(Stored items)
/-- Mirroring, resynchronisation, revert, switchover, and the SFI commands of the pair (R422 to R432). -/
def Obligations.PairProtocol : Prop :=
  ∀ (s : State) (rq : Sfi) (role : Nat),
    (s.live → (let u := s.due (untied 17 0)
      (∀ x, Does (.mirrorMessageRx x) s (u.mirrorRx x)) ∧
      (u.pst = 3 ∨ u.pst = 4 → u.rxGaps.any (fun g => decide (g.2.2 + 3000 ≤ u.cycle)) = true → Does .mirrorGap s
        (((({ u with rxGaps := [] } : Dev).raise F.PAIR_EVENT_SYNC_LOST).pairRec 0x1106 3 2).pairState 2).pairSettle) ∧
      (u.rxGaps.any (fun g => decide (g.2.2 + 3000 ≤ u.cycle)) = false → Does .mirrorGap s u) ∧
      (u.mirrors = true → u.past u.mirTbAt msCycles = true →
        Does .timeMirrorTick s (({ u with mirTbAt := u.cycle }.mirrorBase 0).mirrorBase 1)) ∧
      (u.mirrors = false ∨ u.past u.mirTbAt msCycles = false → Does .timeMirrorTick s u) ∧
      (u.pst = 3 → u.on F.MIRROR_STATUS_RESYNC_BUSY = true →
        (let d := (((u.set F.MIRROR_STATUS_RESYNC_BUSY 0 0).set F.MIRROR_STATUS_RESYNC_PCT 0 100).set
            F.MIRROR_STATUS_OVERFLOWED 0 0).digest.count 0x58 5
         (d.reg .CFG_DIGEST = d.reg .PEER_CFG_DIGEST → Does .resyncCopyDone s
           ((((d.fillStreams.pairState 4).raise F.PAIR_EVENT_SYNCED).pairRec 0x1105 1).finishOp 0xA02 .ok)) ∧
         (d.reg .CFG_DIGEST ≠ d.reg .PEER_CFG_DIGEST → Does .resyncCopyDone s
           ((({ d with retryAt := some (d.cycle + secCycles) } : Dev).raise F.PAIR_EVENT_CFG_DIVERGED).pairRec 0x110F 3)))) ∧
      (∀ t, u.retryAt = some t → t ≤ u.cycle → u.pst = 3 →
        Does .resyncRetry s (({ u with retryAt := none } : Dev).pairState 3)) ∧
      (∀ t, u.revertSince = some t → u.revertReady = true → u.proposed = none → u.handover = none →
        t + u.get F.PAIR_TIMERS_REVERT_HOLD * 100 * msCycles ≤ u.cycle → Does .revertHoldMet s
          ({ u with proposed := some (u.pt + msLt), proposedAt := u.cycle }.emit
            (.ulk ([257] ++ (List.range 3).map (ltWord (u.pt + msLt)))))) ∧
      (∀ tr, u.proposed = none → u.handover = none →
        (let d : Dev := { u.emit (.ulk [258, 1]) with handover := some tr, trOpen := false, overlapSeen := false }
         (u.pst = 5 → Does (.revertProposalRx tr) s (({ d with leftState := 5 } : Dev).pairState 8)) ∧
         (u.pst = 4 → Does (.revertProposalRx tr) s (d.pairState 7)) ∧
         (u.pst ≠ 5 → u.pst ≠ 4 → Does (.revertProposalRx tr) s (u.emit (.ulk [258, 0]))))) ∧
      (u.proposed.isSome = true → u.past u.proposedAt 150000 = true → Does .revertNoAnswer s (u.abortHandover 2)) ∧
      (u.proposed = none ∨ u.past u.proposedAt 150000 = false → Does .revertNoAnswer s u) ∧
      (∀ t, u.handover = some t → t ≤ u.pt → u.trOpen = false →
        (u.pst = 7 → Does .handoverTr s (({ u with trOpen := true } : Dev).emit (.ulk [259]))) ∧
        (u.pst = 8 → Does .handoverTr s { u with trOpen := true })) ∧
      (u.pst = 8 → Does .overlapStartedRx s { u with overlapSeen := true }) ∧
      (∀ t, u.handover = some t → t + u.get F.PAIR_TIMERS_OVERLAP * usLt ≤ u.pt →
        (let ts := t + u.get F.PAIR_TIMERS_OVERLAP * usLt
         (u.pst = 7 → Does .handoverTs s (u.handoverDone ts u.activeState (u.on F.PAIR_STATUS_EFF_PREFERRED))) ∧
         (u.pst = 8 → u.overlapSeen = true → u.on F.PAIR_STATUS_LINK_UP = true → Does .handoverTs s
          ((u.handoverDone ts 3 (!u.on F.PAIR_STATUS_EFF_PREFERRED)).finishOp 0xA03 .ok)) ∧
         (u.pst = 8 → u.overlapSeen = false → Does .handoverTs s (u.abortHandover 6)))))) ∧
    (Granted s rq 0xA00 0 false role → Answers (.pairQuery rq) s rq 0xA00 role (fun d =>
      (d, .okW [d.view .PAIR_STATUS, d.view .PEER_STATUS, d.view .MIRROR_STATUS, d.view .LAST_TAKEOVER_PT,
          d.view .TAKEOVER_INFO]))) ∧
    (∀ x : PairArgs, Granted s rq 0xA01 2 false role → F.PAIR_CFG_CLAIM_LEVEL.ok x.level = true →
        F.PAIR_CFG_HB_HALF.ok x.hbHalf = true →
      F.PAIR_CFG_START_WAIT.ok x.startWait = true → F.PAIR_TIMERS_REVERT_HOLD.ok x.revertHold = true →
      F.PAIR_TIMERS_OVERLAP.ok x.overlap = true → Answers (.pairConfig rq x) s rq 0xA01 role (fun d =>
        (let w0 := x.level + 16 * x.hbHalf + 4096 * b2n x.hbFw + 8192 * b2n x.revertEn + 65536 * x.startWait
         let w1 := x.revertHold + 65536 * x.overlap
         ((d.cfg .PAIR_CFG 0 w0).cfg .PAIR_TIMERS 0 w1).driveClaim, .ok))) ∧
    (Granted s rq 0xA02 1 false role → (let d := s.start rq 0xA02
      (d.pst = 0 ∨ 5 ≤ d.pst → Answers (.pairResync rq) s rq 0xA02 role (fun d => (d, .invalid))) ∧
      (1 ≤ d.pst → d.pst < 5 → d.on F.PAIR_STATUS_LINK_UP = true → d.peerActive = true → d.unitClash = false →
        Answers (.pairResync rq) s rq 0xA02 role (fun d => (({ d with retryAt := none } : Dev).pairState 3, .pending))))) ∧
    (Granted s rq 0xA03 2 false role → (let d := s.start rq 0xA03
      d.proposed = none → d.handover = none → d.pst = 5 ∨ d.pst = 6 → d.on F.PEER_STATUS_PEER_VALID = true →
      d.get F.PEER_STATUS_PEER_STATE = 4 → Answers (.pairSwitchover rq) s rq 0xA03 role (fun d =>
        (d.propose, { Ans.pending with words := (List.range 3).map (ltWord (d.pt + msLt)) })))) ∧
    (Granted s rq 0xA04 1 false role → ∀ t, (let d := s.start rq 0xA04
      d.proposed = some t ∨ d.proposed = none ∧ d.handover = some t →
      (d.pt < t → Answers (.pairRevertCancel rq) s rq 0xA04 role (fun d => ((d.emit (.ulk [261])).abortHandover 5, .ok))) ∧
      (t ≤ d.pt → Answers (.pairRevertCancel rq) s rq 0xA04 role (fun d => (d, .invalid)))))

/-! ## The domain agent (R436 to R458) -/

/-- The tree and the frames (R437 to R442): HELLOs, losses, the frames held and released, those taken. -/
def Obligations.DomainTree : Prop :=
  ∀ (s : State), s.live →
    (let u := s.due (untied 18 0)
     (u.domEn = true → u.domRoot = false → u.domTx = true →
       u.helloAt = none ∨ (∃ t, u.helloAt = some t ∧ t + u.helloPeriod ≤ u.cycle) →
       u.parentStamp = 0 → Does .domainHelloTick s
         (({ u with helloAt := some u.cycle } : Dev).domUp 1 0
           (wordBytes [u.domIndex, u.get F.DOM_CFG_DEPTH] ++ beBytes 8 0))) ∧
     (∀ n : Fin 64, (let c := u.children.get n
       (c.live = true → c.hello + 3 * u.helloPeriod ≤ u.cycle → Does (.childLost n) s
         ((({ u with children := u.children.put n { c with live := false } } : Dev).raise F.DOM_EVENT_CHILD_LOST).domRec
           0x1203 4 c.index)) ∧
       (c.live = false → Does (.childLost n) s u))) ∧
     (u.domEn = true → u.domRoot = false → u.parentLost = false →
       u.parentAt + 3 * u.helloPeriod ≤ u.cycle → Does .parentLost s
         (((({ u with parentLost := true } : Dev).set F.DOM_STATUS_PARENT_LIVE 0 0).raise F.DOM_EVENT_PARENT_LOST).domRec 0x1206 5)) ∧
     (∀ t, u.validSince = some t → u.domEn = true → t + 300 * msCycles ≤ u.cycle →
       Does .domainTxEnable s { u with domTx := true }) ∧
     (let due := u.domHeld.takeWhile (fun m => u.mseqDue m.mseq)
      Does .mgmtFrameHoldRelease s (due.foldl (fun d m => d.domOut m.da m.flood 256 (d.domBody m))
       { u with domHeld := u.domHeld.drop due.length })) ∧
     (∀ i : Fin 16384, (u.domSeen.get i).1 ≠ 0 →
       2 ^ 30 ≤ (u.ptCount + 2 ^ 32 - (u.domSeen.get i).2) % 2 ^ 32 →
       Does (.mseqEntryAge i) s { u with domSeen := u.domSeen.put i (0, 0) })) ∧
    (let u := s.due atSend
     ∀ us d c, u.takeHead 257 u.domMask us = (d, some c) →
      (let e := d.delivered c
       let f := e.frames.get c.frame
       let p := f.parsed
       (p.etype ≠ 0x88B5 → Does (.mgmtFrameRx us) s (((e.count 0x4C 5).agentRead f).consume c.frame)) ∧
       (p.etype = 0x88B5 → p.da = e.domMac ∨ p.da = e.domGroup → Does (.mgmtFrameRx us) s
        (((e.count 0x5C 0).consume c.frame).domAccept f.port p.sa (f.bytes.drop (p.etOff + 2))))))

/-- Proofs, actions, barriers and their deadlines (R444 to R453). -/
def Obligations.DomainOperations : Prop :=
  ∀ (s : State), s.live →
    (let u := s.due atLatch
     ∀ p, u.proof = some p →
      (p.latched = false → p.t ≤ u.pt → Does .proofLatch s (u.proofTake p)) ∧
      (u.pt < p.t → Does .proofLatch s u)) ∧
    (let u := s.due (untied 18 0)
     (∀ p, u.proof = some p →
       (p.latched = true → p.t + u.levels * u.hopWait ≤ u.pt → Does .proofReportDeadline s (u.proofForward p)) ∧
       (p.latched = false → Does .proofReportDeadline s u)) ∧
     (∀ a, u.action = some a → a.armed = true →
       (u.pt < a.t → Does .actionTake s u) ∧
       (a.t ≤ u.pt → u.heldT.any (fun h => h.kind == 3) = false →
         (let done (d : Dev) : Dev := ((d.raise F.DOM_EVENT_ACTION_DONE).domRec 0x120A 2 a.opId a.kind).actionSettle 0
          (a.kind = 1 → Does .actionTake s (done u.timedCommit)) ∧
          (a.kind = 2 → Does .actionTake s (done ((portsOf a.ports).foldl (fun d p => d.takeover p) u))) ∧
          (a.kind = 3 → Does .actionTake s ((done u).actionCheck.promptRestart 7)) ∧
          (a.kind = 4 → Does .actionTake s (done u).actionCheck.internalReset)))) ∧
     (∀ a, u.actionTake.action = some a →
       (let n := if u.actionTake.domRoot then u.actionTake.get F.DOM_CFG_DEPTH_LIMIT + 1 else u.actionTake.levels
        a.t + n * u.actionTake.hopWait ≤ u.actionTake.pt →
         Does .actionCompletionDeadline s (u.actionTake.actionReport a))) ∧
     (∀ b, u.barrier = some b →
       (u.ptNs < b.until_ → Does .barrierTimeout s u) ∧
       (b.until_ ≤ u.ptNs → u.domRoot = false → Does .barrierTimeout s { u with barrier := none }) ∧
       (b.until_ ≤ u.ptNs → u.domRoot = true → (let d : Dev := { u with barrier := none }
         Does .barrierTimeout s (((d.raise F.DOM_EVENT_BARRIER_TIMEOUT).domRec 0x120D 3 b.opId).opFinish b.opId
           { Ans.busy 9 with words := (if d.barrierOwn b then [] else [d.domIndex]) ++
             ((b.need ++ d.liveKids.map (fun c => c.index)).eraseDups.filter (fun i => !d.kidReady b i)) })))) ∧
     (∀ j, u.jobs.filter (fun j => (j.op == 0xB04 || j.op == 0xB05) && decide (j.data.getD 1 0 ≤ u.cycle)) = [j] →
       j.op = 0xB04 → Does .domainSendTimeout s (u.finishJob j (.busy 9))))

/-- The SFI commands of the domain group (R455). -/
def Obligations.DomainSfi : Prop :=
  ∀ (s : State) (rq : Sfi) (role : Nat),
    (Granted s rq 0xB00 0 false role → Answers (.domainQuery rq) s rq 0xB00 role (fun d =>
      (d, .okW [d.view .DOM_CFG, d.view .DOM_ID, d.view .DOM_STATUS, d.view .OP_ID, d.view .OP_TARGET_0,
          d.view .OP_TARGET_1]))) ∧
    (∀ x, Granted s rq 0xB01 3 true role → Answers (.domainJoin rq x) s rq 0xB01 role (fun d => d.domJoin rq x)) ∧
    (∀ x : DomCfgArgs, Granted s rq 0xB02 2 false role → role = 3 ∨ x.maxRole = (s.start rq 0xB02).get F.DOM_CFG_MAX_ROLE →
      x.ports < 2 ^ 256 → x.tc < 6 → x.maxRole < 4 → F.DOM_RATE_RATE.ok x.rate = true →
          F.DOM_TIMERS_HOP_WAIT.ok x.hopWait = true →
      F.DOM_TIMERS_ARM_MIN.ok x.armMin = true → F.DOM_TIMERS_SKEW_MAX.ok x.skewMax = true →
      F.DOM_TIMERS_HELLO_PERIOD.ok x.helloPeriod = true → F.DOM_LEAD_LEAD.ok x.lead = true →
      Answers (.domainConfig rq x) s rq 0xB02 role (fun d =>
        (let d := (((d.cfgF F.DOM_CFG_MAX_ROLE 0 x.maxRole).cfgF F.DOM_CFG_DOM_TC 0 x.tc).cfg .DOM_RATE 0 x.rate).cfg .DOM_LEAD 0 x.lead
         let d := d.cfg .DOM_TIMERS 0 (x.hopWait + 2 ^ 8 * x.armMin + 2 ^ 16 * x.skewMax + 2 ^ 24 * x.helloPeriod)
         ((List.range 8).foldl (fun d w => d.cfg .DOMAIN_PORTS w (x.ports / 2 ^ (32 * w) % 2 ^ 32)) d).domShape, .ok))) ∧
    (Granted s rq 0xB03 3 false role → Answers (.domainLeave rq) s rq 0xB03 role (fun d =>
      (([0xB04, 0xB05, 0xB06, 0xB07, 0xB09] : List Nat).foldl (fun d op => d.finishOp op .invalid)
        (({ d.domForget with domKey := [] } : Dev).cfgF F.DOM_CFG_DOM_EN 0 0), .ok))) ∧
    (∀ target msg, Granted s rq 0xB04 0 false role → (s.start rq 0xB04).domEn = true → target < 16384 → msg ≠ [] →
      msg.length ≤ 16 → target ≠ (s.start rq 0xB04).domIndex → Answers (.domainSend rq target msg) s rq 0xB04 role (fun d =>
        (let e := d.newOp.2.domUnicast 2 target d.newOp.1 role (wordBytes msg)
         (e, .pending [d.newOp.1, e.cycle + secCycles])))) ∧
    (∀ msg, Granted s rq 0xB05 2 false role → (s.start rq 0xB05).domEn = true → msg ≠ [] → msg.length ≤ 16 →
      Answers (.domainBroadcast rq msg) s rq 0xB05 role (fun d =>
        (let e := Dev.domCast { d.newOp.2 with domCasts := d.newOp.2.domCasts ++
            [(d.newOp.1, 0, 0)] } d.newOp.1 role (wordBytes (0 :: msg))
         (e.domSfi e.domIndex role d.newOp.1 msg, .pending [d.newOp.1, e.cycle + secCycles])))) ∧
    (∀ t addr len, Granted s rq 0xB06 1 false role → (let d := s.start rq 0xB06
      d.domEn = true → d.domRoot = true → t < 2 ^ 80 → d.proof = none → d.sender rq.ch < 8 →
          d.dmaOk (d.sender rq.ch) addr len true = true →
      Answers (.proofStart rq t addr len) s rq 0xB06 role (fun d =>
        ((d.newOp.2.domCast d.newOp.1 role (wordBytes ([1] ++ (List.range 3).map (ltWord t)))).proofArm d.newOp.1 t
          (d.sender rq.ch, addr, len), { Ans.pending [d.newOp.1] with words := [d.newOp.1] })))) ∧
    (∀ kind t ports, Granted s rq 0xB07 2 false role → (let d := s.start rq 0xB07
      d.domEn = true → d.domRoot = true → 1 ≤ kind → kind ≤ 4 → ports < 2 ^ 256 →
      (role < actionRole kind → Answers (.curtainArm rq kind t ports) s rq 0xB07 role (fun d => (d, .denied))) ∧
      (actionRole kind ≤ role → d.action = none → d.pt + d.get F.DOM_LEAD_LEAD * msLt ≤ t → t ≤ d.pt + 3600000 * msLt →
        Answers (.curtainArm rq kind t ports) s rq 0xB07 role (fun d =>
          (d.newOp.2.actionStart d.newOp.1 kind t ports role, { Ans.pending [d.newOp.1] with words := [d.newOp.1] }))))) ∧
    (∀ a, Granted s rq 0xB08 2 false role → (s.start rq 0xB08).action = some a →
      (s.start rq 0xB08).domRoot = true → Answers (.curtainCancel rq a.opId) s rq 0xB08 role (fun d =>
        ((d.domCast a.opId role (wordBytes [3])).actionCancel a.opId, .ok))) ∧
    (∀ cond arg timeout, Granted s rq 0xB09 2 false role → (let d := s.start rq 0xB09
      d.domEn = true → d.domRoot = true → cond < 4 → arg < 2 ^ 32 → timeout < 2 ^ 32 → d.barrier = none →
      Answers (.barrierStart rq cond arg timeout none) s rq 0xB09 role (fun d =>
        (let e := d.newOp.2.domCast d.newOp.1 role (wordBytes [4, cond, arg, timeout])
         (e.barrierArm d.newOp.1 cond arg timeout role e.domIndex none, .pending [d.newOp.1]))))) ∧
    (∀ b, Granted s rq 0xB0A 1 false role → (s.start rq 0xB0A).barrier = some b →
      Answers (.barrierReady rq b.opId) s rq 0xB0A role (fun d => ({ d with barrier := some { b with host := true } }, .ok)) ∧
      (∀ opId, opId ≠ b.opId → Answers (.barrierReady rq opId) s rq 0xB0A role (fun d => (d, .invalid)))) ∧
    (∀ start, Granted s rq 0xB0B 0 false role → Answers (.domainTreeQuery rq start) s rq 0xB0B role (fun d =>
      (d, d.listing rq 0xB0B 2 (((List.range 64).filter (fun n => decide (start ≤ n) && (d.children.get n).used)).map
        (fun n => (n, [d.view .CHILD_0 n, d.view .CHILD_1 n]))))))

**Work instructions**
Which lines above include the word "past"? Show each one.

**Result for this task**
      (u.mirrors = true → u.past u.mirTbAt msCycles = true →
      (u.mirrors = false ∨ u.past u.mirTbAt msCycles = false → Does .timeMirrorTick s u) ∧
      (u.proposed.isSome = true → u.past u.proposedAt 150000 = true → Does .revertNoAnswer s (u.abortHandover 2)) ∧
      (u.proposed = none ∨ u.past u.proposedAt 150000 = false → Does .revertNoAnswer s u) ∧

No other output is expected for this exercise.